[Given records — start]

-- ==== Sys2Proof/Machine/Threads.lean ====
section
/-! DEFINITION. Operations over hardware threads: registers, counters, events and waiting, channels, fault records,
exceptions, event groups, thread control and debug (chapters 08 and 10). -/

namespace Sys2Proof.Machine
open Sys2Proof

/-! General registers and counters. -/

/-- Read a general register; g0 reads 0 (R188). -/
def Thread.reg (x : Thread) (r : Nat) : W64 := if r = 0 then 0 else x.g.get 0 r
/-- Write a general register; a write of g0 is discarded (R188). -/
def Thread.setReg (x : Thread) (r : Nat) (v : W64) : Thread := if r = 0 then x else { x with g := x.g.put 0 r v }
/-- An address as a program counter holds it: always a multiple of 4 (R188). The spec does not say what a PC taken from a
register or an image with other low bits becomes: here they read 0 (DESIGN CHOICE, log 102). -/
def pcOf (v : W64) : W64 := v &&& 0xFFFFFFFFFFFFFFFC#64
/-- Read a general register of thread t. -/
def Blk.greg (b : Blk) (t : Nat) (r : GReg) : W64 := (b.thread t).reg r.val
/-- Write a general register of thread t. -/
def Blk.setG (b : Blk) (t : Nat) (r : GReg) (v : W64) : Blk := b.updThread t (fun x => x.setReg r.val v)

/-- Event number that counter `k` selects, when it counts (R214). -/
def Thread.pmcEvent (x : Thread) (k : Nat) : Nat :=
  if x.pmc.enable.getLsbD k && (!x.pmc.svcOnly || !x.sr.priv) then fieldNat x.pmc.sel (8 * k) 8 else 0

/-- Add to the counter `k`; reaching 2^63 sets its overflow bit and latches the PMC event (R214, R245). -/
def Thread.pmcBump (x : Thread) (k n : Nat) : Thread :=
  let old := x.pmc.count.get 0 k
  let new := sat64 old n
  let ovf := decide (old < 2 ^ 63) && decide (2 ^ 63 ≤ new)
  { x with
    pmc := { x.pmc with count := x.pmc.count.put 0 k new,
                        overflow := if ovf then x.pmc.overflow ||| BitVec.ofNat 4 (2 ^ k) else x.pmc.overflow },
    wt := if ovf then { x.wt with latched := x.wt.latched ||| BitVec.ofNat 58 (2 ^ 56) } else x.wt }

/-- Count `n` occurrences of event `code` in the counters that select it. -/
def Thread.pmcAdd (x : Thread) (code n : Nat) : Thread :=
  if n = 0 then x
  else (List.range 4).foldl (fun x k => if x.pmcEvent k = code then x.pmcBump k n else x) x

/-- Counters of events whose number the spec does not fix (stalls, predictions, misses, lines) advance by a free
amount (R208, R214). -/
def Blk.pmcFree (b : Blk) (t : Nat) : Blk :=
  (b.updThread t (fun x => (List.range 4).foldl (fun x k =>
    let e := x.pmcEvent k
    if 4 ≤ e ∧ e ≤ 12 then x.pmcBump k (Config.freeBits (b.fresh + k)).toNat else x) x)).drawn 4

/-! Events and waiting (R245 to R250). -/

/-- Level events of thread t: a queued message of a channel that it receives, FAULTQ (R245). -/
def Blk.levels (b : Blk) (t : Nat) : Nat :=
  let ch := b.cores.chans.foldl (fun a e =>
    if e.2.enable && e.2.receiver.toNat == t && !e.2.queue.isEmpty then a ||| 2 ^ e.2.rxEvent.toNat else a) 0
  let f := b.fq (halfOfThread t)
  if f.sup.toNat == t && f.pi != f.ci then ch ||| 2 ^ 57 else ch

/-- Pending events of thread t (R245). -/
def Blk.evPending (b : Blk) (t : Nat) : Nat := (b.thread t).wt.latched.toNat ||| b.levels t

/-- Seconds and nanoseconds of the timebase (R325). -/
def Blk.tbNsec (b : Blk) : Nat := b.clk.tb / 65536 % 1000000000

/-- Difference of a timebase compare from now, in ns (R247). -/
def Blk.tcmpDiff (b : Blk) (tcmp : W64) : Int :=
  signed 32 (fieldNat tcmp 32 32 + 2 ^ 32 - b.tbSec % 2 ^ 32) * 1000000000 + (fieldNat tcmp 0 30 : Nat) - (b.tbNsec : Nat)
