-- ==== Sys2Proof/Machine/RmtReq.lean ====
section
/-! DEFINITION. The requester: work requests, triggered operations, messages, sending, loss, answers, paths (R378, R387 to
R394, R397 to R403, R409 to R414). -/

namespace Sys2Proof.Machine
open Sys2Proof

/-! Ends of requests, and trigger counters. -/

/-- The done_counter of an entry that its completion increments: one of the instance (R400, R409). -/
def Blk.bumpOf (b : Blk) (i : Nat) (e : W512) : Option Nat :=
  if rsCountDone e ∧ (b.cfg.trig (rsDone e)).life ≠ .absent ∧ (b.cfg.trig (rsDone e)).inst = i then some (rsDone e) else none

/-- A work request completes at the requester (R403). -/
def Blk.reqDone (b : Blk) (i q : Nat) (idx : W16) (status : Nat) : Blk :=
  match (b.wq i q).entry idx with
  | none => b
  | some e =>
    b.finishNow i q idx status { cplOf e q status (if status = 0 then rsLen e.raw else 0) with tail := rsQpn e.raw }
      (b.bumpOf i e.raw) false (rsQpn e.raw)

/-- A posted or fetched request is bound to the epoch in force and joins its QP's send list, or completes under R400
check 3 (R401, R411). -/
def Blk.joinList (b : Blk) (i q : Nat) (idx : W16) (epoch n : Nat) : Blk :=
  let c := (b.cfgOf epoch).qp n
  if c.life ≠ .enabled ∨ (b.qp n).stopped = true then b.reqDone i q idx 0x0501
  else
    (b.updWq i q (fun w => w.updEntry idx (fun e => { e with st := .started, epoch := epoch }))).updQp n
      (fun x => { x with sendList := x.sendList ++ [(i, q, idx, epoch)] })

/-- A counter is ENABLED. -/
def Blk.trigOn (b : Blk) (k : Nat) : Bool := (b.cfg.trig k).life == .enabled

/-- Posted requests of a counter that are due now, in the order in which they were posted, fire (R411). -/
def Blk.fire (b : Blk) (k : Nat) : Blk :=
  if ¬ b.trigOn k then b
  else
    let due := b.rmt.posted.filter (fun p => p.counter == k && decide (p.threshold ≤ (b.trig k).value))
    let b1 := { b with rmt := { b.rmt with posted := b.rmt.posted.filter (fun p => !due.contains p) } }
    due.foldl (fun b p => b.joinList p.inst p.wq p.idx (b.epochOfHalf (b.homeOf p.inst)) p.qpn) b1

/-- One increment of a counter (R409). -/
def Blk.trigInc (b : Blk) (k n : Nat) : Blk :=
  if b.trigOn k then
    (b.updTrig k (fun t => { t with value := sat32 t.value n, increments := sat64 t.increments 1 })).fire k
  else if (b.cfg.trig k).life = .absent then b
  else b.updTrig k (fun t => { t with discarded := sat64 t.discarded 1 })

/-- Apply increments that are due, one at a time, with those that follow; `fuel` bounds the chain (R409, R412). -/
def Blk.applyIncs : Nat → Blk → Blk
  | 0, b => b
  | fuel + 1, b =>
    match b.rmt.incs with
    | [] => b
    | k :: r => Blk.applyIncs fuel (Blk.trigInc { b with rmt := { b.rmt with incs := r } } k 1)

/-- Settle every increment: each request posted can cause one more. -/
def Blk.settleIncs (b : Blk) : Blk := Blk.applyIncs (b.rmt.incs.length + b.rmt.posted.length + 1) b

/-! Work requests (R400, R410). -/

/-- Posted-request slots in use in a half (R410). -/
def Blk.postedIn (b : Blk) (h : Half) : Nat := (b.rmt.posted.filter (fun p => p.east == (h == .east))).length

/-- A trigger counter that is not one of the instance. -/
def Cfg.foreignTrig (c : Cfg) (i k : Nat) : Bool := (c.trig k).life != .absent && (c.trig k).inst != i

/-- The checks of R400 at fetch, in the configuration of the entry's epoch, those of R410 beside them; 0 where all pass.
Check 3 is made again as a request that fires joins the list (R411). -/
def Blk.wrCheck (b : Blk) (i q : Nat) (e : W512) (epoch : Nat) : Nat :=
  let g := b.cfgOf epoch
  let c := g.qp (rsQpn e)
  if c.life = .absent ∨ c.inst ≠ i then 0x0201
  else if c.sendCq ≠ (g.wq i q).cq then 0x0401
  else if ¬ rsTriggered e ∧ (c.life ≠ .enabled ∨ (b.qp (rsQpn e)).stopped = true) then 0x0501
  else if rsCountDone e ∧ ¬ ((g.trig (rsDone e)).life ≠ .absent ∧ (g.trig (rsDone e)).inst = i) then 0x0201
  else if rsTriggered e ∧ g.foreignTrig i (rsTrig e) then 0x0201
  else if rsTriggered e ∧ (g.trig (rsTrig e)).life = .absent then 0x0402
  else if rsTriggered e ∧ 65536 ≤ b.postedIn (b.homeOf i) then 0x0304
  else 0

/-- The next entry of an RMT_SEND queue is checked: it joins the send list, is posted, or completes (R400, R410). -/
def Blk.wrStart (b : Blk) (i q op : Nat) (triggered : Bool) : Blk :=
  if ((b.instCfg i).wq i q).kind.toNat ≠ kRmtSend then b
  else
    match (b.wq i q).nextStart with
    | none => b
    | some e =>
      if weOp e.raw ≠ op ∨ rsTriggered e.raw ≠ triggered then b
      else
        let st := b.wrCheck i q e.raw e.epoch
        if st ≠ 0 then (b.reqDone i q e.idx st).settleIncs
        else if triggered then
          let b1 := b.updWq i q (fun w => w.updEntry e.idx (fun x => { x with st := .started }))
          let p : Posted := { east := b.homeOf i == .east, counter := rsTrig e.raw, threshold := rsThreshold e.raw, inst := i,
                              wq := q, idx := e.idx, qpn := rsQpn e.raw }
          (Blk.fire { b1 with rmt := { b1.rmt with posted := b1.rmt.posted ++ [p] } } (rsTrig e.raw)).settleIncs
        else (b.joinList i q e.idx e.epoch (rsQpn e.raw)).settleIncs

[Given records — finish]

#### About this task:
What is needed is an exact copy of the lines above, from the one containing "def Thread.pmcAdd (x" through the one containing "def Blk.evPending (b", with nothing added.

#### Problem solution:
def Thread.pmcAdd (x : Thread) (code n : Nat) : Thread :=
  if n = 0 then x
  else (List.range 4).foldl (fun x k => if x.pmcEvent k = code then x.pmcBump k n else x) x

/-- Counters of events whose number the spec does not fix (stalls, predictions, misses, lines) advance by a free
amount (R208, R214). -/
def Blk.pmcFree (b : Blk) (t : Nat) : Blk :=
  (b.updThread t (fun x => (List.range 4).foldl (fun x k =>
    let e := x.pmcEvent k
    if 4 ≤ e ∧ e ≤ 12 then x.pmcBump k (Config.freeBits (b.fresh + k)).toNat else x) x)).drawn 4

/-! Events and waiting (R245 to R250). -/

/-- Level events of thread t: a queued message of a channel that it receives, FAULTQ (R245). -/
def Blk.levels (b : Blk) (t : Nat) : Nat :=
  let ch := b.cores.chans.foldl (fun a e =>
    if e.2.enable && e.2.receiver.toNat == t && !e.2.queue.isEmpty then a ||| 2 ^ e.2.rxEvent.toNat else a) 0
  let f := b.fq (halfOfThread t)
  if f.sup.toNat == t && f.pi != f.ci then ch ||| 2 ^ 57 else ch

/-- Pending events of thread t (R245). -/
def Blk.evPending (b : Blk) (t : Nat) : Nat := (b.thread t).wt.latched.toNat ||| b.levels t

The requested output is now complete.